На площади становилось пустынно, бал женихов был завершен.

Новый король направился к замку.

Галина С.Березина


Березина Галина Николаевна родилась в г. Феодосия (Крым). 09.08.1983 году.

С 1998 года постоянно проживает в г. Севастополе. Выступала при гимназическом французском театре, неоднократно становилась призером конкурсов чтецов творчества Т.Г. Шевченко. Разведена. Воспитывает сына 7 лет. Увлекается практической психологией и современными танцами.

Окулус (Новелла)

2069 год. Ничего земного нет ровно 39 лет. Вирус поглотил Землю и «выплюнул» остатки представителей человеческой расы.

Крису исполнилось ровно 23 года. Его любимый 18-й день осени. Он стал эталоном. Развитая интуиция, идеальные черты лица, крепкая фигура и молчаливый характер. В свои молодые годы он сумел стать Зомби-следопытом. И днём, и ночью, отлавливая представителей Z культуры, он стал легендой среди своих коллег.

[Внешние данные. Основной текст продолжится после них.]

-- ==== Sys2Proof/Machine/StagingOps.lean ====
section
/-! DEFINITION. The staging area and the switchover unit: places of objects, the checks of R392, commit, and the sets of internal
clients (R389 to R394). -/

namespace Sys2Proof.Machine

/-! ### Whose object a key is (R393, R450) -/

/-- Index of a key. -/
def keyIndex (key : Nat) : Nat := key / 256

/-- Pickup that an object belongs to, if any (R393). -/
def keyPickup (key : Nat) : Option PickupId :=
  let i := keyIndex key
  let ofNat (n : Nat) : Option PickupId := if h : n < 8 then some ⟨n, h⟩ else none
  if 0x3000 ≤ i ∧ i < 0x3800 then ofNat ((i - 0x3000) / 256)
  else if 0x3880 ≤ i ∧ i < 0x4000 then none
  else if 0x3800 ≤ i ∧ i < 0x3880 then ofNat ((i - 0x3800) / 16)
  else if 0x4000 ≤ i ∧ i < 0x5000 then ofNat ((i - 0x4000) / 0x200)
  else if 0x5400 ≤ i ∧ i < 0x5480 ∧ i % 16 = 4 then ofNat ((i - 0x5400) / 16)
  else if 0x5500 ≤ i ∧ i < 0x5580 ∧ i % 16 < 4 then ofNat ((i - 0x5500) / 16)
  else if 0x7870 ≤ i ∧ i < 0x7878 then ofNat (i - 0x7870)
  else none

/-- Island that owns an object (R363, R393). -/
def keyIsland (key : Nat) : IslandId :=
  let i := keyIndex key
  let clampIsl (n : Nat) : IslandId := if h : n < 48 then ⟨n, h⟩ else 45
  if 0x3000 ≤ i ∧ i < 0x3800 then clampIsl (32 + (i - 0x3000) / 256)
  else if 0x3800 ≤ i ∧ i < 0x3880 then clampIsl (32 + (i - 0x3800) / 16)
  else if 0x4000 ≤ i ∧ i < 0x5000 then clampIsl ((i - 0x4000) / 0x80)
  else if 0x5400 ≤ i ∧ i < 0x5480 then clampIsl (32 + (i - 0x5400) / 16)
  else if 0x5500 ≤ i ∧ i < 0x5580 then clampIsl (32 + (i - 0x5500) / 16)
  else if 0x6000 ≤ i ∧ i < 0x6400 then clampIsl (40 + (i - 0x6000) / 256)
  else if 0x6400 ≤ i ∧ i < 0x6480 then clampIsl (32 + (i - 0x6400) / 16)
  else if 0x6500 ≤ i ∧ i < 0x6540 then 40
  else if 0x5000 ≤ i ∧ i < 0x5600 then 46
  else if 0x7000 ≤ i ∧ i < 0x7200 then 46
  else if 0x8000 ≤ i ∧ i < 0x8400 then 46
  else if 0x2000 ≤ i ∧ i < 0x2600 then 44
  else 45

/-- Saved set that holds an object (R450): 0 to 7 a pickup's, 8 the global one. -/
def calSetOf (key : Nat) : Option Nat :=
  let i := keyIndex key
  let sub := key % 256
  if (0x6000 ≤ i ∧ i < 0x6400 ∧ (i % 256 = 2 ∧ sub = 6 ∨ i % 256 = 6 ∧ sub = 3)) then some 8
  else if i = 0x5020 ∨ (i = 0x5021 ∧ (sub = 6 ∨ sub = 7)) ∨ key = Obj.opcMargin.key 0 0 then some 8
  else match keyPickup key with
    | none => none
    | some p =>
      let member :=
        if i < 0x3800 then
          let o := i % 256
          (2 ≤ o ∧ o ≤ 4 ∧ sub ≤ 7) ∨ (o = 5 ∧ sub ≤ 3) ∨ o = 7 ∨ (0x10 ≤ o ∧ o ≤ 0x14 ∧ 1 ≤ sub)
        else if i < 0x4000 then i % 16 = 7 ∧ sub ≤ 1
        else if i < 0x5000 then i % 0x80 = 0x0B ∧ sub = 6
        else if i < 0x5500 then sub ≤ 4
        else True
      if member then some p.val else none

/-- A member of a saved set has changed (R450). -/
def State.noteChange (s : State) (key : Nat) : State :=
  match calSetOf key with
  | some j => (s.bump Obj.calSetGeneration 0 j).report Isl.core Ev.calSetChanged [(j : Int)]
  | none => s

/-- An object takes a value; members of saved sets advance their generation. -/
def State.putKey (s : State) (key : Nat) (v : Int) : State :=
  let old := match findRow (key / 256) (key % 256) with
    | some (r, i, k) => s.ob r i k
    | none => v
  let s := s.setKey key v
  if old = v then s else s.noteChange key

/-! ### The checks (R392) -/

/-- Entries that take part in the checks: staged values without carried ones (R390). -/
def Staging.staged (g : Staging) : List Staged := g.entries.filter fun e => !e.carried

/-- The configuration that would result (R392). -/
def State.resulting (s : State) (es : List Staged) : State := s.forEach es fun s e => s.setKey e.key e.value

/-- Whether a biquad slot is empty (R78 condition 2). -/
def emptySlot (w : List Int) : Bool := w.all (· == 0) || w == [2 ^ 30, 0, 0, 0, 0]

/-- R78 for the bank of a loop, conditions 1 to 5; slots beyond the loop's capacity are always empty. -/
def State.bankOk (s : State) (p : PickupId) (l : ServoLoop) : Bool :=
  let i := bankInst p l
  let k := s.bank p l
  let used := s.obN Obj.biquadsUsed i
  let m := k.order
  let slot (n : Nat) : List Int := (List.range 5).map fun j => s.ob Obj.biquadCoeff i (5 * n + j)
  let outside := (List.range 4).all fun r =>
    (decide (r < m) || (s.ob Obj.ssB i r == 0 && s.ob Obj.ssC i r == 0)) &&
      (List.range 4).all fun c => decide (r < m ∧ c < m) || s.ob Obj.ssA i (4 * r + c) == 0
  decide (used ≤ l.biquads ∧ 1 ≤ m ∧ m ≤ l.maxOrder)
    && ((List.range l.biquads).all fun n => decide (n < used) || emptySlot (slot n)) && outside
    && ((List.range used).all fun n => decide (((slot n).getD 4 0).natAbs < 2 ^ 30)
          && decide ((((slot n).getD 3 0).natAbs : Int) < 2 ^ 30 + (slot n).getD 4 0))
    && decide (q30Min ≤ k.dtot ∧ k.dtot ≤ q30Max)
    && (decide (k.integrator = 0xFF) || (decide (k.integrator < m) && s.ob Obj.ssC i k.integrator != 0))

/-- Condition 6 of R78. -/
def State.limitsOk (s : State) (p : PickupId) : Bool :=
  (List.range 4).all (fun j => decide (0 < s.ob Obj.limit p j)) && (List.range 2).all (fun j => decide (0 < s.ob Obj.slew p j))
    && (List.range 2).all (fun j => decide (0 < s.ob Obj.slewSkewTilt p j))

/-- Whether a staged key lies at one of the indices from `lo` up to and without `hi`. -/
def touches (es : List Staged) (lo hi : Nat) : Bool := es.any fun e => decide (lo ≤ keyIndex e.key ∧ keyIndex e.key < hi)

/-- Rule 2: the staged banks in ascending index; the lowest subindex of the bank that fails. -/
def State.checkBanks (s : State) (es : List Staged) : Option Nat :=
  (allFin 8).findSome? fun (p : PickupId) =>
    let base := 0x3000 + 0x100 * p.val
    if touches es (base + 4) (base + 5) && !s.limitsOk p then some (Obj.limit.key p 0)
    else allLoops.findSome? fun l =>
      if touches es (base + 0x10 + l.bank) (base + 0x11 + l.bank) && !s.bankOk p l then some (Obj.biquadCoeff.key (bankInst p l) 0)
      else none

/-- Rule 3: R216 for each pickup and layer that is staged. -/
def State.checkStrategy (s : State) (es : List Staged) : Option Nat :=
  (List.range 32).findSome? fun n =>
    if touches es (0x5500 + 0x10 * (n / 4) + n % 4) (0x5501 + 0x10 * (n / 4) + n % 4) then
      (List.range 12).findSome? fun j =>
        if s.ob Obj.topStart n j < 32 * ((j / 3 : Nat) + 1 : Int) + s.ob Obj.endShift n (j / 3) then none
        else some (Obj.topStart.key n j)
    else none

/-- Rule 4: distinct codes, then only zeros (R203). -/
def State.checkOrder (s : State) (es : List Staged) : Option Nat :=
  let l := (List.range 6).map fun k => s.obN Obj.detourOrder 0 k
  let codes := l.takeWhile (· ≠ 0)
  if touches es 0x5020 0x5021 && !(decide codes.Nodup && (l.drop codes.length).all (· == 0)) then some (Obj.detourOrder.key 0 0)
  else none

/-- Rule 5: `ControlMode` and 0x6s02 change only while the spindle is Stopped; `now` holds the active values. -/
def State.checkStopped (s now : State) (es : List Staged) : Option Nat :=
  (allFin 4).findSome? fun (i : SpindleId) =>
    if (now.spindles[i]).mode == .stopped then none
    else
      let base := 0x6000 + 0x100 * i.val
      let hit (e : Staged) : Bool := (keyIndex e.key == base + 2 || e.key == Obj.controlMode.key i 0) &&
        match findRow (e.key / 256) (e.key % 256) with
        | some (r, n, k) => s.ob r n k != now.ob r n k
        | none => false
      ((es.filter hit).map fun e => e.key).min?

/-- The first relation that fails, by its lowest object. -/
def firstFailing (l : List (Bool × Nat)) : Option Nat := (l.find? fun x => !x.1).map fun x => x.2

/-- Rule 6: the relations of R287 for each spindle that is staged. -/
def State.checkSpindles (s : State) (es : List Staged) : Option Nat :=
  (allFin 4).findSome? fun (i : SpindleId) =>
    if touches es (0x6000 + 0x100 * i.val) (0x6100 + 0x100 * i.val) then
      let v (r : Row) : Int := s.ob r i
      let pcm := v Obj.phaseCurrentMax
      firstFailing [
        (decide (v Obj.iqMax ≤ pcm ∧ pcm < v Obj.phaseCurrentTrip), Obj.phaseCurrentMax.key i 0),
        (decide (v Obj.alignCurrent ≤ pcm ∧ v Obj.rampCurrent ≤ pcm ∧ v Obj.idBrakeMax ≤ pcm ∧ v Obj.shortBrakeCurrent ≤ pcm),
          Obj.phaseCurrentMax.key i 0),
        (decide (v Obj.vbusLow < v Obj.lossBrakeLevel ∧ v Obj.lossBrakeLevel < v Obj.regenLimit ∧ v Obj.regenLimit < v Obj.vbusTrip),
          Obj.regenLimit.key i 0),
        (decide (v Obj.chopperOff < v Obj.chopperOn ∧ v Obj.chopperOn < v Obj.vbusTrip), Obj.vbusTrip.key i 0),
        (decide (v Obj.handoverSpeed < v Obj.rampLimitSpeed), Obj.handoverSpeed.key i 0),
        (decide (v Obj.rateMatchMinRate ≤ v Obj.targetChannelRate), Obj.targetChannelRate.key i 0)]
    else none

/-- Rule 7: the relations of R317 for each axis that is staged. -/
def State.checkAxes (s : State) (es : List Staged) : Option Nat :=
  (List.range 20).findSome? fun n =>
    if touches es (0x6400 + 0x10 * n) (0x6410 + 0x10 * n) then
      let v (r : Row) : Int := s.ob r n
      firstFailing [
        (decide (v Obj.holdCurrent ≤ v Obj.runCurrent ∧ v Obj.runCurrent ≤ v Obj.coilCurrentMax
            ∧ v Obj.coilCurrentMax < v Obj.coilCurrentTrip ∧ v Obj.coilCurrentMin ≤ v Obj.runCurrent), Obj.runCurrent.key n 0),
        (decide (v Obj.loadAngleTarget < v Obj.loadAngleLimit), Obj.loadAngleLimit.key n 0)]
    else none

/-- Rule 8: the way masks are pairwise disjoint (R425); `FreezeBefore` + `FreezeAfter` ≤ 144 (R499). -/
def State.checkHigh (s : State) : Option Nat :=
  let w (k : Nat) : Nat := s.obN Obj.wayMask 0 k
  let disjoint := (List.range 4).all fun a => (List.range 4).all fun b => decide (a = b) || Nat.land (w a) (w b) == 0
  firstFailing [(disjoint, Obj.wayMask.key 0 0),
    (decide (s.ob Obj.freezeBefore + s.ob Obj.freezeAfter ≤ 144), Obj.freezeBefore.key 0 0)]

/-- The checks on a set of entries: the number of the first rule that fails, and its lowest object; the object of rule 1 is 0. -/
def State.switchCheck (s : State) (entries : List Staged) : Option (Nat × Nat) :=
  let es := entries.filter fun e => !e.carried
  let r := s.resulting es
  if entries = [] then some (1, 0)
  else match r.checkBanks es with
  | some k => some (2, k)
  | none => match r.checkStrategy es with
  | some k => some (3, k)
  | none => match r.checkOrder es with
  | some k => some (4, k)
  | none => match r.checkStopped s es with
  | some k => some (5, k)
  | none => match r.checkSpindles es with
  | some k => some (6, k)
  | none => match r.checkAxes es with
  | some k => some (7, k)
  | none => (r.checkHigh).map fun k => (8, k)

/-! ### Results (R391, R401) -/

/-- Values of `SwitchoverResult`. -/
inductive SwitchResult where
  | none | applied | checkFailed | checkPassed | discarded | expired | aborted
deriving DecidableEq, Repr

/-- Number of a result. -/
def SwitchResult.code : SwitchResult → Int
  | .none => 0 | .applied => 1 | .checkFailed => 2 | .checkPassed => 3 | .discarded => 4 | .expired => 5 | .aborted => 6

/-- The outcome objects take their values. -/
def State.switchOutcome (s : State) (r : SwitchResult) (fail : Option (Nat × Nat)) : State :=
  let s := s.setOb Obj.switchoverResult 0 0 r.code
  let s := s.setOb Obj.switchoverFailRule 0 0 ((fail.map fun f => (f.1 : Int)).getD 0)
  s.setOb Obj.switchoverFailObject 0 0 ((fail.map fun f => (f.2 : Int)).getD 0)

/-- A request of a client to the staging area: the owner's keep it from idling (R389). -/
def State.areaTouched (s : State) (cl : Client) : State :=
  if s.staging.owner = some cl then { s with staging := { s.staging with lastAt := s.time } } else s

/-- Identity of the owner of the area; 0 without one. -/
def State.ownerIdentity (s : State) : Int := ((s.staging.owner.map Client.identity).getD 0 : Nat)

/-- A failed check: EV_SWITCHOVER_REFUSED; the area and its owner stay (R392). -/
def State.switchRefused (s : State) (cl : Client) (fail : Nat × Nat) : State :=
  (s.switchOutcome .checkFailed (some fail)).report Isl.core Ev.switchoverRefused
    [(cl.identity : Int), (fail.1 : Int), (fail.2 : Int)]

/-- Pickup of a pickup-local set (R393). -/
def localPickup (es : List Staged) : Option PickupId :=
  match es with
  | [] => none
  | e :: rest => match keyPickup e.key with
    | some p => if rest.all (fun x => keyPickup x.key == some p) then some p else none
    | none => none

/-- The first grid edge with n mod 16 = 0 that lies at least `SwitchoverLead` after edge n (R393). -/
def State.globalEdge (s : State) : Nat :=
  let least := s.gridN + (s.obN Obj.switchoverLead + 624) / 625
  (least + 15) / 16 * 16

/-- The checked set is committed to the switchover unit, which chooses its edge (R79, R393). -/
def State.commitSet (s : State) : State :=
  let e := match localPickup s.staging.entries with
    | some _ => s.gridN + 2
    | none => s.globalEdge
  { s with staging := { s.staging with mode := .committed, edge := e, resetIslands := [], activated := [] } }

/-- Apply: the checks run, and the set is committed if they pass; `reply` says whether a client waits for the answer. -/
def State.applyRequest (s : State) (cl : Client) (reply : Bool) : State :=
  match s.switchCheck s.staging.entries with
  | some f => let s := s.switchRefused cl f
              if reply then s.answer (some Abort.switchoverCheckFailed) else s
  | none =>
    let s := s.commitSet
    { s with staging := { s.staging with replyTo := if reply then some cl else none } }

/-- The area is emptied and its owner released. -/
def State.emptyArea (s : State) : State :=
  { s with staging := { s.staging with mode := .empty, owner := none, entries := [], activated := [], replyTo := none } }

/-! ### Sets of internal clients (R389, R448, R460) -/

/-- An internal client's set is placed, checked and committed at once; a set that fails the check is dropped. -/
def State.placeNow (s : State) (k : Fin 3) (es : List Staged) : State :=
  let s := { s with staging := { s.staging with mode := .staging, owner := some (.internal k), entries := es } }
  match s.switchCheck es with
  | some f =>
    let s := (s.switchRefused (.internal k) f).emptyArea
    let s := { s with cal := { s.cal with unapplied := s.cal.unapplied.filter fun u => u.2.2.1 != es } }
    if k = 1 then (s.bump Obj.planRefusals 0 0).report Isl.core Ev.planRefused [(f.1 : Int), (f.2 : Int)] else s
  | none => s.commitSet

/-- An internal client places a set; while the area is not empty the set waits (R389). -/
def State.placeInternal (s : State) (k : Fin 3) (es : List Staged) : State :=
  if es = [] then s
  else if s.staging.mode == .empty then s.placeNow k es
  else { s with cal := { s.cal with waiting := s.cal.waiting ++ [(k, es)] } }

/-- The area has become empty: the first set that waits is placed; one that the check refuses makes room for the next. -/
def State.placeWaiting (s : State) : State :=
  s.forEach s.cal.waiting fun s _ =>
    match s.cal.waiting with
    | [] => s
    | (k, es) :: rest =>
      if s.staging.mode == .empty then { s with cal := { s.cal with waiting := rest } }.placeNow k es else s

end Sys2Proof.Machine
end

«Теперь и на улицу никто не выходит. И жизнь умещается в экран гаджета…Где же эта ручка, можно и дьявола изгнать за время самого моего длинного поиска такого простого предмета!.. Мне нужно написать письмо ей, моей прекрасной Стефани! Кто заточил ее, совсем молодую и здоровую девушку, в самый строгий изолятор «Последняя петля»?! Ее изумрудные глаза – неиссякаемый источник чистоты и добра. Кто этот безумец?!

Чёрт, что мне написать????».

Скомкав ни один лист, Крис смог выдавить следующее: «Стефани, я не супермен. Твоё спасение будет в моем рюкзаке».

Ручка выпала и покатилась на край стола. Занемела левая рука. Непрерывно стали пульсировать виски и болеть его синие, как некогда океан, глаза.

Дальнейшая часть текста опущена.